Dew-point transmitters work through impedance. The sensor consists of layers – two electrodes either side of an absorbent layer. As the gas passes over the sensor, the technology absorbs water vapor onto a porous hygroscopic dialectric area between two conductive layers built on top of a base ceramic substrate. Water molecules changes dielectric constant (Ke) of the dialectric which causes a change in impedance of the sensor
Using different materials for the sensors gives dew-point transmitters that provide different characteristics. The most traditional type of sensor uses aluminum oxide for the central absorbent layer. The Michell Ceramic Metal Oxide moisture sensors are based on new developments in this technology. These sensors are able to measure moisture at pressure and across a wide dew point range from -100 to +20 °C dew point.
polymer-based sensors – such as the Michell SF82 - are a later development. They provide a faster wet-to-dry response time, but work in a more limited measurement range, typically from -60 to +60 °C dew point.
From the differences described above, you can see why it’s important to pick a dew-point transmitter that can measure the range needed for your process. If you need to measure very low dew points or a wide range of dew points that include dew points below -60 °C you need a metal oxide dew-point transmitter.

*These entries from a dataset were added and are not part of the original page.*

/-- R273, R285 to R288, R290, R291: a refresh slot refreshes its bank, or postpones or forces the refresh while class 1
waits; an extra refresh pays a debt; a write probe that is due counts the mismatches of every TRACKING lane and leaves memory
alone, and is given up where its bank holds real-time requests; a full window judges one side of a read eye; a driver's retrain
of a TRACKING lane begins or waits, and its two results, the centres of the widest passing runs of its sweeps, wait for the
refresh window. That refresh slots are not held to their times, and that a probe is given up so, are the model's own readings
(notes/assumptions/4.md and 34.md). -/
def Obligations.RefreshesProbesAndRetrains : Prop :=
  (∀ (g : GangNo) (b : BankNo) (x : Gang) (s : State), s.dev.gang g = x → s.dev.mct.state = 2 →
    (∃ u, exec (.refreshSlot g) s = .next u ∧ (u.dev.gang g).slot = (x.slot % 16 + 1) % 16 ∧ u.dev.mem = s.dev.mem ∧
      (x.slot % 16 = b.val → b.val ≠ 0 → (∀ k, k ≠ g.val → u.dev.gang k = s.dev.gang k) ∧
        if x.urgent = false then FMap.get (fun _ => 0) (u.dev.gang g).refreshing b = s.dev.now + x.rfc ∧
          (u.dev.gang g).probeDue = x.probeDue.filter (· ≠ b.val) ++ [b.val] ∧ (u.dev.gang g).debt = x.debt
        else if x.debtOf b < x.debtMax then (u.dev.gang g).debtOf b = x.debtOf b + 1 ∧
          (u.dev.gang g).refreshing = x.refreshing ∧ u.dev.mct.postponed = s.dev.mct.postponed + 1
        else FMap.get (fun _ => 0) (u.dev.gang g).refreshing b = s.dev.now + x.rfc ∧ (u.dev.gang g).debt = x.debt ∧
          u.dev.mct.forced = s.dev.mct.forced + 1)) ∧
    (0 < x.debtOf b → x.holdsClass b 2 = false → s.dev.bankReady x b = true → FMap.get (fun _ => false) x.extra b = false →
      ∃ u, exec (.extraRefresh g b) s = .next u ∧ (u.dev.gang g).debtOf b = x.debtOf b - 1 ∧
        FMap.get (fun _ => 0) (u.dev.gang g).refreshing b = s.dev.now + x.rfc ∧
        (∀ k, k ≠ g.val → u.dev.gang k = s.dev.gang k) ∧ s.dev.onlyChanges u.dev [.mct]) ∧
    (∀ rest (i : ProbeInput), x.probeDue = b.val :: rest → s.dev.flg .lhr 0 LHR_CTL 1 = true → s.dev.bankReady x b = true →
      (∀ quiet, quiet = !x.holdsClass b (if (s.dev.retrainingLane g).isSome then 1 else 2) →
        (quiet = false → ∃ u, exec (.writeProbe g i) s = .next u ∧ u.dev.gang g = { x with probeDue := rest } ∧
          s.dev.onlyChanges u.dev [.mct]) ∧
        (quiet = true → i.save = {} → i.cut = false → s.dev.unavailable (trainingAtom g b) = [] →
          s.dev.mct.poison.contains (trainingAtom g b) = false →
          ∃ u, exec (.writeProbe g i) s = .next u ∧ (u.dev.gang g).probeDue = rest ∧
            (u.dev.gang g).probeRight = !x.probeRight ∧ u.dev.mem = s.dev.mem ∧
            ((if x.probeRight then x.probeR else x.probeL) < 63 → ∀ l ∈ gangLanes g,
              (s.dev.lane l).state = .tracking → (u.dev.lane l).cur = (s.dev.lane l).cur ∧
                (u.dev.lane l).wrL = (s.dev.lane l).wrL ∧ (u.dev.lane l).wrR = (s.dev.lane l).wrR ∧
                (u.dev.lane l).wrMisR = (s.dev.lane l).wrMisR + (if x.probeRight then diffOf i.diffs (l / 4) else 0) ∧
                (u.dev.lane l).wrMisL = (s.dev.lane l).wrMisL + if x.probeRight then 0 else diffOf i.diffs (l / 4)))))) ∧
  ∀ (l : LaneNo) (x : Lane) (s : State), s.dev.lane l = x →
    (∀ right, (if right then x.rdCntR else x.rdCntL) < 2 ^ s.dev.fld .lhr 0 LHR_CFG 3 0 →
      exec (.readWindowEnd l right) s = .next s) ∧
    (∀ right, s.dev.mct.state = 2 → s.dev.flg .lhr 0 LHR_CTL 0 = true → x.state = .tracking →
      2 ^ s.dev.fld .lhr 0 LHR_CFG 3 0 ≤ (if right then x.rdCntR else x.rdCntL) →
      ∃ u, exec (.readWindowEnd l right) s = .next u ∧
        (u.dev.lane l).rdR = (if right then s.dev.judge x.rdR x.rdMisR else x.rdR) ∧
        (u.dev.lane l).rdL = (if right then x.rdL else s.dev.judge x.rdL x.rdMisL) ∧ (u.dev.lane l).cur = x.cur ∧
        (u.dev.lane l).rdCntR = (if right then 0 else x.rdCntR) ∧ (u.dev.lane l).rdCntL = (if right then x.rdCntL else 0) ∧
        (s.dev.minEye ≤ (u.dev.lane l).rdL + (u.dev.lane l).rdR → (u.dev.lane l).state = .tracking)) ∧
    (∀ m : Fn, s.dev.mayWriteReg m .site (l / 4) (MCT_LANE_CTL + 0x20 * (l % 4)) →
      s.dev.armed (PType.site.page + l / 4) m = true → x.state = .tracking →
      ∃ u, exec (.laneRetrain m l) s = .next u ∧ (u.dev.lane l).cause = 3 ∧ (u.dev.lane l).cur = x.cur ∧
        ((u.dev.lane l).state = .waiting ∨ (u.dev.lane l).state = .retraining) ∧
        ∃ f ∈ u.dev.flt.arrivals, f.src = 544 ∧ f.inst = l.val) ∧
    (x.state = .retraining → x.found = none → x.sweep.rd.length = 128 → x.sweep.lo.length = 64 → x.sweep.hi.length = 64 →
      ∃ u, exec (.retrainReadDone l) s = .next u ∧ s.dev.onlyChanges u.dev [.mct] ∧
        ∃ f, u.dev.lane l = { x with found := some f } ∧
          f.set.rdDly = BitVec.ofNat 7 (sweepCentre x.cur.rdDly.toNat x.sweep.rd) ∧ f.set.wrDly = x.cur.wrDly ∧
          f.set.thrLo = BitVec.ofNat 6 (sweepCentre x.cur.thrLo.toNat x.sweep.lo) ∧
          f.set.thrHi = BitVec.ofNat 6 (sweepCentre x.cur.thrHi.toNat x.sweep.hi) ∧
          f.rdRun = (widestRun x.sweep.rd).2) ∧
    ∀ f, x.state = .retraining → x.found = some f → x.foundWr = false → x.sweep.wr.length = 128 →
      ∃ u, exec (.retrainWriteDone l) s = .next u ∧ s.dev.onlyChanges u.dev [.mct] ∧
        ∃ f', u.dev.lane l = { x with found := some f', foundWr := true } ∧
          f'.set = { f.set with wrDly := BitVec.ofNat 7 (sweepCentre x.cur.wrDly.toNat x.sweep.wr) } ∧
          f'.rdRun = f.rdRun ∧ f'.wrRun = (widestRun x.sweep.wr).2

Whereas for industrial dryer applications, measuring dew points between -60 and +60 °C, a polymer-based transmitter is a fast-response alternative.
The datasheet for the dew-point transmitter will give you an accuracy specification. This will usually be given as a range – for example ±1 °C. This means the transmitter can be expected to be accurate to within plus or minus 1 °C of the actual dew point.
The calibration certificate is also an important indicator of how accurate the transmitter will be over a certain range.
Dew-point transmitters are calibrated to measure dew point against a chilled mirror reference hygrometer at various dew-point temperatures across their range. The more calibration points provided across the range provides a guarantee of accuracy across that range. For example, the Michell Easidew range of dew-point transmitters are provided with a 13 point calibration: this means that each transmitter is calibrated against a chilled mirror reference hygrometer at 13 separate points across its entire measurement range of -100 to +20 °C dew point.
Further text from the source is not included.